Correlated between them, answers to the questions above are part of the response to a general question about Moldova’s direction; in particular, 60 percent of respondents fear that it goes a wrong way, compared with 27 percent who believe that it goes a right way.
In spite of the increasing discontentment and worries of citizens, the political stability in Moldova does not run any danger. Only 9 percent of respondents would be ready to attend riots in order to protect their interests, while another 17 percent would consider such a necessity. At the same time, the table below reveals that only about 20 percent consider that new governance is needed to improve the situation in country.
Given the previous experience, one may generally conclude that protests would be unlikely held in Moldova. The discontentment of citizens could be eventually raised publicly should institutions in charge with articulating the needs of people — trade unions and political parties, organise people. But these institutions enjoy the lowest confidence of citizens, in particular, trade unions — 20 percent and parties 15 percent.
The decline of confidence towards parties may be particularly linked to the decreased confidence towards the ruling party PCRM. This conclusion comes from trends correlated by the simultaneous decline of the confidence towards chief of state, who also leads the PCRM, as well as declining confidence towards the Government and Parliament controlled by the PCRM. The confidence rating of the presidential institution has decreased by approximately 30 percent in the past six years, from about 65 percent down to 37 percent only. The confidence ratings of the Parliament and Government are equal to the rating of NGOs now, below 30 percent.

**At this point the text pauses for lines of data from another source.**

-- ==== Sys2Proof/Certificates/Slice0/Obligations.lean ====
section
/-! DEFINITION. The statements for the provers. `exec i s` is entered with `pc` at the last byte of the instruction
fetched, so `s.pc + 1` is the rules' `next` (R6, R62; log 28). That `next` is not masked is decision D5 (log 5)
wherever it stands; how `s.eaInd` and `s.eaSp` are computed (D2, D6, logs 2, 6, 26) is said by RegisterIndirectAddress
and StackOffsetAddress alone, and a statement that names them takes them as they are; events stand newest first (log 23). -/

namespace Sys2Proof.Claims

open Sys2Proof.Machine

/-! ### Words the statements share -/

/-- The byte at one address, as the model reads it. -/
def byteAt (s : State) (a : Nat) : Byte := s.mem.read a

/-- Every byte of memory is as before. -/
def SameMemory (s t : State) : Prop := ∀ a : Nat, byteAt t a = byteAt s a

/-- Every byte of memory but one is as before. -/
def SameMemoryBut (stored : Nat) (s t : State) : Prop := ∀ a : Nat, a ≠ stored → byteAt t a = byteAt s a

/-- Every general register is as before. -/
def SameRegisters (s t : State) : Prop := ∀ q : Reg, t.reg q = s.reg q

/-- Every general register but one is as before. -/
def SameRegistersBut (d : Reg) (s t : State) : Prop := ∀ q : Reg, q ≠ d → t.reg q = s.reg q

/-- F and RS are as before (R15, R17). -/
def SameRunState (s t : State) : Prop := t.f = s.f ∧ t.rs = s.rs

/-- No input was taken and no free answer drawn (R220). -/
def SameInputs (s t : State) : Prop := t.inbox = s.inbox ∧ t.draws = s.draws

/-- The frame of an instruction that writes register `d`, perhaps flags, and moves pc to `next`: everything else is
as before, every byte of memory too, and no event happened. -/
def OnlyRegisterWritten (d : Reg) (s t : State) : Prop :=
  SameRegistersBut d s t ∧ t.sp = s.sp ∧ SameMemory s t ∧ SameRunState s t ∧ SameInputs s t ∧
    t.events = s.events ∧ t.pc = s.pc + 1

/-- Z and S as `SetZS` gives them for a result (R100). -/
def ZeroSignOf (t : State) (v : Byte) : Prop :=
  (t.flags.z = true ↔ v.toNat = 0) ∧ (t.flags.s = true ↔ 128 ≤ v.toNat)

/-- The Faulted state that a fault with nothing but pc changed leaves: F, RS and the event (R231, R232). -/
def faultState (r : FaultReport) (s : State) : State :=
  { s with f := true, rs := .faulted r, events := .faultRaised r :: s.events }

/-- An address inside the memory space (R31). -/
def InSpace (addr : Int) : Prop := 0 ≤ addr ∧ addr ≤ 255

/-- The events of a store: one `Display` more when the address is in 0xC0 to 0xFF (R32). -/
def displayed (addr : Nat) (v : Byte) (events : List Event) : List Event :=
  if 0xC0 ≤ addr ∧ addr ≤ 0xFF then .display addr v :: events else events

/-- The four source forms of a two-operand ALU instruction with destination `d`, given its four constructors, each
with the value of its second operand in state `s` (R100). -/
inductive SourceForm (imm reg dir : Byte → Byte → Instr) (ind : Byte → Indirect → Instr) (s : State) (d : Reg) :
    Instr → Byte → Prop where
  | immediate (k : Byte) : SourceForm imm reg dir ind s d (imm d.toByte k) k
  | register (r : Reg) : SourceForm imm reg dir ind s d (reg d.toByte r.toByte) (s.reg r)
  | direct (a : Byte) : SourceForm imm reg dir ind s d (dir d.toByte a) (byteAt s a.toNat)
  | indirect (x : Indirect) (h : InSpace (s.eaInd x)) :
      SourceForm imm reg dir ind s d (ind d.toByte x) (byteAt s (s.eaInd x).toNat)

/-- The five forms of MOV to register `d` with the value moved (R81, R82, R83, R86, R89). -/
inductive LoadForm (s : State) (d : Reg) : Instr → Byte → Prop where
  | register (r : Reg) : LoadForm s d (.movRR d.toByte r.toByte) (s.reg r)
  | immediate (k : Byte) : LoadForm s d (.movRI d.toByte k) k
  | direct (a : Byte) : LoadForm s d (.movRA d.toByte a) (byteAt s a.toNat)
  | indirect (x : Indirect) (h : InSpace (s.eaInd x)) :
      LoadForm s d (.movRX d.toByte x) (byteAt s (s.eaInd x).toNat)
  | stackOffset (o : Byte) (h : InSpace (s.eaSp o)) :
      LoadForm s d (.movRS d.toByte o) (byteAt s (s.eaSp o).toNat)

However, the ruling party holds the tools needed to attenuate the impact of the increasing discontentment and decreasing confidence towards this party, in particular, cooperation relations with the Orthodox Church, which constantly enjoys the highest confidence of citizens — approximately 70–80 percent and for which the hereafter life is the true life; the effective control on an important segment of the media, which ranks the 2nd place in the top of institutions enjoying the biggest confidence of people — about 50–60 percent. In this context, the mayoralty alone among public and private institutions including the opposition enjoys a relative high confidence. The confidence rating of mayoralties has oscillated between 40 and 50 percent in the past years. In this regard, the confidence rating of local public administration is curiously exceeding categorically and constantly the rating of each of institution of central public administration. This state of things could explain the hostile attitudes of the central government towards local administrations controlled by opposition parties. This is especially evident in the Chisinau municipality.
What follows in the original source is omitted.